● **What to produce**
Word for word, transcribe the data below from the line with "speechBytes b.speech" to the line with "of a body. -/", keeping both of those lines.

● **Dataset records**
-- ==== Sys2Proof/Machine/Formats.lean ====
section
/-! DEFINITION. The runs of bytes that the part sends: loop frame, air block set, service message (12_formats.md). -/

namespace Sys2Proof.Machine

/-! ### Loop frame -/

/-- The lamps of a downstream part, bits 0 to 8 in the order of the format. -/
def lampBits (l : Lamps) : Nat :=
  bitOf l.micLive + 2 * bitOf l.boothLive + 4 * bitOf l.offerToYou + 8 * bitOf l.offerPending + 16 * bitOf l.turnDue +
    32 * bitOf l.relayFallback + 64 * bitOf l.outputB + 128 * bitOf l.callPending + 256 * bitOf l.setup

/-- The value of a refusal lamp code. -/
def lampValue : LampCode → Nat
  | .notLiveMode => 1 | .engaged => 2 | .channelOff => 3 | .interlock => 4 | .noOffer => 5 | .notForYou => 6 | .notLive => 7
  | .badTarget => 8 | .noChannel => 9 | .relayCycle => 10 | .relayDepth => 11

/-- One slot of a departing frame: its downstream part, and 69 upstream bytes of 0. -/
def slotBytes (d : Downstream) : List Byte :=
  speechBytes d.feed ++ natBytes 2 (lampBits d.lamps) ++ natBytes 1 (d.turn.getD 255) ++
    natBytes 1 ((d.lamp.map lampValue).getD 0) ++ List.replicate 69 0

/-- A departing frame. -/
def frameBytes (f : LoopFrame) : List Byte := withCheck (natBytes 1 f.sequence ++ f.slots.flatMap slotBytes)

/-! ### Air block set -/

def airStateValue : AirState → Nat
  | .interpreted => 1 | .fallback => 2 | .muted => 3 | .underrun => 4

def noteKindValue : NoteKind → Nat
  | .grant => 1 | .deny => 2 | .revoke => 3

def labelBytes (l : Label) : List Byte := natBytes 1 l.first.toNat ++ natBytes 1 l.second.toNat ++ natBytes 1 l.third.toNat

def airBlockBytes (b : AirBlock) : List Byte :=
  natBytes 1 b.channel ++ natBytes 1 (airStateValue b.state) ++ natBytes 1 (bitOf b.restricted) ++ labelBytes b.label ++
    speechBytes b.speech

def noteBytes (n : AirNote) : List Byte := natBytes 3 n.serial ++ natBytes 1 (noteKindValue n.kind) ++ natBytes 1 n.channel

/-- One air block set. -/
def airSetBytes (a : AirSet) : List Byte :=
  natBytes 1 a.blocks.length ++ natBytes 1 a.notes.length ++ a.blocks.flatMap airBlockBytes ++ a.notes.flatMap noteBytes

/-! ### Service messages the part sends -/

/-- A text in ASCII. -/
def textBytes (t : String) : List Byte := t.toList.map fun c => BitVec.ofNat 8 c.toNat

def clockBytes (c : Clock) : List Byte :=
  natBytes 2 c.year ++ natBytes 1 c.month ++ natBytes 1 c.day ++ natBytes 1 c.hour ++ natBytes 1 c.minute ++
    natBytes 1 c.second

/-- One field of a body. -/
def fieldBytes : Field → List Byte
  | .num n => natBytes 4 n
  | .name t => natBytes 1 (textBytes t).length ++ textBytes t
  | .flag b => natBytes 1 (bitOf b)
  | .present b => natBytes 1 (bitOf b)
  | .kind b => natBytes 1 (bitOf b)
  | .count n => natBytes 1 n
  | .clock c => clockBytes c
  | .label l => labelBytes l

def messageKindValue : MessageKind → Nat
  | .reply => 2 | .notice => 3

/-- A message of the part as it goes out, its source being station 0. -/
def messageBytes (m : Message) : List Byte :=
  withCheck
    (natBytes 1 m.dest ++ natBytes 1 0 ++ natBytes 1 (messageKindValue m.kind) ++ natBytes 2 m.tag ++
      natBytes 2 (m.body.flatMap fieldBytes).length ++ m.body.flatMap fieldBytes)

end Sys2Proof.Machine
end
...
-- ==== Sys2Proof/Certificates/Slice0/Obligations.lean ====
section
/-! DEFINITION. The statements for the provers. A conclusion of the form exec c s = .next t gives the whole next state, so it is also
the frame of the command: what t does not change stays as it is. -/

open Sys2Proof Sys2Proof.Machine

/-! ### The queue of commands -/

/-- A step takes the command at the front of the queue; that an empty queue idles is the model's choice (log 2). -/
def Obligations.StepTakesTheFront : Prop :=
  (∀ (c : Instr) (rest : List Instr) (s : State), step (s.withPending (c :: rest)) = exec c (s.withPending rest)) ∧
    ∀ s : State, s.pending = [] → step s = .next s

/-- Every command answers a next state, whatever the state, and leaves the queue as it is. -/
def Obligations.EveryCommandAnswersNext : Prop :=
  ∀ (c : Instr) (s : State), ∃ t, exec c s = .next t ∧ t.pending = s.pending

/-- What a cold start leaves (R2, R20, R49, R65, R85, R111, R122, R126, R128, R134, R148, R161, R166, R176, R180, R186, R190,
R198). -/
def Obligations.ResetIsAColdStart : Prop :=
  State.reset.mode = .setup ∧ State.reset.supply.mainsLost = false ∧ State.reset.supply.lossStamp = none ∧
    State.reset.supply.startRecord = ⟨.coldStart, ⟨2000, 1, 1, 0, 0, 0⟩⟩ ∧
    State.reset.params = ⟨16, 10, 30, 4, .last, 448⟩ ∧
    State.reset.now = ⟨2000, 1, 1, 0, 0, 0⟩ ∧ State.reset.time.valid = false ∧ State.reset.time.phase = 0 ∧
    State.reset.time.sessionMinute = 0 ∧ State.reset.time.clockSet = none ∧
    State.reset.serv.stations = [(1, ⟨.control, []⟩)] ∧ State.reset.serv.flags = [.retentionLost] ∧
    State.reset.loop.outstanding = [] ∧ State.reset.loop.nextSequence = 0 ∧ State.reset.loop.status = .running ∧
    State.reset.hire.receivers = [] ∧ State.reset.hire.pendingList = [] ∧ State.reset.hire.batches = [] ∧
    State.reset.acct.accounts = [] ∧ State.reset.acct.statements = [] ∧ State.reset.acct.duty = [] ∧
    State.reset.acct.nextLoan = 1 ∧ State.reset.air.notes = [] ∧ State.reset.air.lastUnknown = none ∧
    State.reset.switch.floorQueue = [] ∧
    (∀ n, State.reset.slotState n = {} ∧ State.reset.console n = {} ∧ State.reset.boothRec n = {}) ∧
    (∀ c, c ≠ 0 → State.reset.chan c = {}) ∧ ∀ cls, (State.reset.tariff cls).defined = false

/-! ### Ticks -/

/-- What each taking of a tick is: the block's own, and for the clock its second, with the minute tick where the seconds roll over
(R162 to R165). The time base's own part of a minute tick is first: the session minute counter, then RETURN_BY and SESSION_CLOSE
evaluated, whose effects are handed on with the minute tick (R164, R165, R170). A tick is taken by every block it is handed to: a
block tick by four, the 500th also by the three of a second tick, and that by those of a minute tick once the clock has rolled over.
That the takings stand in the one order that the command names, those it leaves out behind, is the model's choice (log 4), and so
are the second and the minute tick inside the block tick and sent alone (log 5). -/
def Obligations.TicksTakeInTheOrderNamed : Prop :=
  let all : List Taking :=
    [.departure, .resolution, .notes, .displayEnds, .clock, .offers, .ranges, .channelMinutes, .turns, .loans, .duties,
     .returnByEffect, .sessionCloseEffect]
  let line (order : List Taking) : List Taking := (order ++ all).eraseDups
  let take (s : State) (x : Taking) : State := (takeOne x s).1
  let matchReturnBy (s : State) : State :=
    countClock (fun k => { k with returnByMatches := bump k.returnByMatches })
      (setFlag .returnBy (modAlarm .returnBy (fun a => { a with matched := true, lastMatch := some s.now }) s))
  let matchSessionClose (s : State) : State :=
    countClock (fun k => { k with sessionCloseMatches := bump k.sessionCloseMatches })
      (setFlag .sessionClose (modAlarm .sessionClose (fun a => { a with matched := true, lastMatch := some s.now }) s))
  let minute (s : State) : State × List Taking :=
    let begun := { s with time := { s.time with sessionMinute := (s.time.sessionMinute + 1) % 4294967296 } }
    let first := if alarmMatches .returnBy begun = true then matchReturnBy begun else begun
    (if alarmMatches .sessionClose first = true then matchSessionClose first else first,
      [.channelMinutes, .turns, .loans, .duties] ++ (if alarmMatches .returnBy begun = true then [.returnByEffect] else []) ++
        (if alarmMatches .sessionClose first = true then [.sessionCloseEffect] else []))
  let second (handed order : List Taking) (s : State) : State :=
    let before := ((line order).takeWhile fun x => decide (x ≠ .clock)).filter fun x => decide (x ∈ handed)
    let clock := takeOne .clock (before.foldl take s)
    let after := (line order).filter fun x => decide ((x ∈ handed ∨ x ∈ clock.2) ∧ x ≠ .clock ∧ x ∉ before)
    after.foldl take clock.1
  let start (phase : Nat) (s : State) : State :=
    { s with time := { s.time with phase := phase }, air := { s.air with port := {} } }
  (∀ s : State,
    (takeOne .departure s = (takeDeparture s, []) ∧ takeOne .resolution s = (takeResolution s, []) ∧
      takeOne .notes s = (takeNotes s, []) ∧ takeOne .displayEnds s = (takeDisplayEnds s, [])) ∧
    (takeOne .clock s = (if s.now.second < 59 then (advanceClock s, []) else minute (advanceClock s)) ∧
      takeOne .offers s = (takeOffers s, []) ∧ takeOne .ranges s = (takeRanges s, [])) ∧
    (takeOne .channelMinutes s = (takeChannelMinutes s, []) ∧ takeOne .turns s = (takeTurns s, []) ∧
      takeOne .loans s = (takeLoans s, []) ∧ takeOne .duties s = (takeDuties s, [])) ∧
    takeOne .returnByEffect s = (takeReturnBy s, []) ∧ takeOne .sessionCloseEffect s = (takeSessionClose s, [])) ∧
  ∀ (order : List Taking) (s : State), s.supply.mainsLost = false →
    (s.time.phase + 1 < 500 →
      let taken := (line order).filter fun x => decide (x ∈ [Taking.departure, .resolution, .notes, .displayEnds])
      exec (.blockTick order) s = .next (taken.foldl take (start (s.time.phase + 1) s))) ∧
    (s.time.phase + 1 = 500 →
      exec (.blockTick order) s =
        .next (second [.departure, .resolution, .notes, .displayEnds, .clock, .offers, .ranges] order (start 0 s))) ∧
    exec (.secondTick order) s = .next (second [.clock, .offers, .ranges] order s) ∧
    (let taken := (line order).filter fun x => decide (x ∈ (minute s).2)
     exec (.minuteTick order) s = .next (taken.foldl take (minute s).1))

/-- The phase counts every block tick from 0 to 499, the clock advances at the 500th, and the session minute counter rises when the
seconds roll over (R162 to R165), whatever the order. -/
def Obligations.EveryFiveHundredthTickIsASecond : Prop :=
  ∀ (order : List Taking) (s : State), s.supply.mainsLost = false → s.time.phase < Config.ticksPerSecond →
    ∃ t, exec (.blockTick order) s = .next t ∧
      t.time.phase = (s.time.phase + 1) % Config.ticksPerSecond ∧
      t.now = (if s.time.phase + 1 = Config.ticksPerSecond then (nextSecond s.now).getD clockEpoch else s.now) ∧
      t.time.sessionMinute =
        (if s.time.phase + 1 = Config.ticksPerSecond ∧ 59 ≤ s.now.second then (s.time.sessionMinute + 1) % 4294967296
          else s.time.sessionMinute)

● **Completed exercise**
    speechBytes b.speech

def noteBytes (n : AirNote) : List Byte := natBytes 3 n.serial ++ natBytes 1 (noteKindValue n.kind) ++ natBytes 1 n.channel

/-- One air block set. -/
def airSetBytes (a : AirSet) : List Byte :=
  natBytes 1 a.blocks.length ++ natBytes 1 a.notes.length ++ a.blocks.flatMap airBlockBytes ++ a.notes.flatMap noteBytes

/-! ### Service messages the part sends -/

/-- A text in ASCII. -/
def textBytes (t : String) : List Byte := t.toList.map fun c => BitVec.ofNat 8 c.toNat

def clockBytes (c : Clock) : List Byte :=
  natBytes 2 c.year ++ natBytes 1 c.month ++ natBytes 1 c.day ++ natBytes 1 c.hour ++ natBytes 1 c.minute ++
    natBytes 1 c.second

/-- One field of a body. -/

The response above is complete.